▸ **What you need to do**: Return all of the entries exactly, with nothing added or left out.

>>>>>

-- ==== Sys2Proof/Machine/Flags.lean ====
section
/-! DEFINITION. Every value VF gets as a flag (10_state.md R21). There is no other flag. -/

namespace Sys2Proof.Machine

/-- A condition as the byte VF holds. -/
def flagByte (c : Bool) : Byte := if c then 0x01#8 else 0x00#8

/-- The carry of an addition: 1 iff the unsigned sum exceeds 255 (42_arith.md R147). -/
def carryFlag (a b : Byte) : Byte := flagByte (decide (a.toNat + b.toNat > 255))

/-- No borrow in a - b: 1 iff minuend ≥ subtrahend (R148, R150). -/
def noBorrowFlag (a b : Byte) : Byte := flagByte (decide (a.toNat ≥ b.toNat))

/-- The bit a right shift by 1 shifts out (R149). -/
def shiftedOutRight (a : Byte) : Byte := a &&& 0x01#8

/-- The bit a left shift by 1 shifts out (R151). -/
def shiftedOutLeft (a : Byte) : Byte := a >>> 7

/-- The flag of ADD I, Vx: 1 iff the unwrapped sum exceeds IOVF_LIMIT (43_index.md R171). -/
def indexOverflowFlag (limit : Nat) (i : Word) (b : Byte) : Byte :=
  flagByte (decide (i.toNat + b.toNat > limit))

/-- VF <- 0 after OR, AND and XOR where quirk `vf_reset` is 1 (42_arith.md R144). -/
def State.logicFlag (s : State) : State := if s.qcr.vfReset then s.setV vf 0x00#8 else s

/-- VF after ADD I, Vx where quirk `ioverflow` is 1 (43_index.md R171). -/
def State.indexFlag (s : State) (flag : Byte) : State := if s.qcr.ioverflow then s.setV vf flag else s

/-- The collision flag of a draw: 0 or 1, whatever the number of collisions (45_display.md R194). -/
def collisionFlag (hit : Bool) : Byte := flagByte hit

end Sys2Proof.Machine
end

<<<<<

▸ **Response for this exercise**:
-- ==== Sys2Proof/Machine/Flags.lean ====
section
/-! DEFINITION. Every value VF gets as a flag (10_state.md R21). There is no other flag. -/

namespace Sys2Proof.Machine

/-- A condition as the byte VF holds. -/
def flagByte (c : Bool) : Byte := if c then 0x01#8 else 0x00#8

/-- The carry of an addition: 1 iff the unsigned sum exceeds 255 (42_arith.md R147). -/
def carryFlag (a b : Byte) : Byte := flagByte (decide (a.toNat + b.toNat > 255))

/-- No borrow in a - b: 1 iff minuend ≥ subtrahend (R148, R150). -/
def noBorrowFlag (a b : Byte) : Byte := flagByte (decide (a.toNat ≥ b.toNat))

/-- The bit a right shift by 1 shifts out (R149). -/
def shiftedOutRight (a : Byte) : Byte := a &&& 0x01#8

/-- The bit a left shift by 1 shifts out (R151). -/
def shiftedOutLeft (a : Byte) : Byte := a >>> 7

/-- The flag of ADD I, Vx: 1 iff the unwrapped sum exceeds IOVF_LIMIT (43_index.md R171). -/
def indexOverflowFlag (limit : Nat) (i : Word) (b : Byte) : Byte :=
  flagByte (decide (i.toNat + b.toNat > limit))

/-- VF <- 0 after OR, AND and XOR where quirk `vf_reset` is 1 (42_arith.md R144). -/
def State.logicFlag (s : State) : State := if s.qcr.vfReset then s.setV vf 0x00#8 else s

/-- VF after ADD I, Vx where quirk `ioverflow` is 1 (43_index.md R171). -/
def State.indexFlag (s : State) (flag : Byte) : State := if s.qcr.ioverflow then s.setV vf flag else s

/-- The collision flag of a draw: 0 or 1, whatever the number of collisions (45_display.md R194). -/
def collisionFlag (hit : Bool) : Byte := flagByte hit

end Sys2Proof.Machine
end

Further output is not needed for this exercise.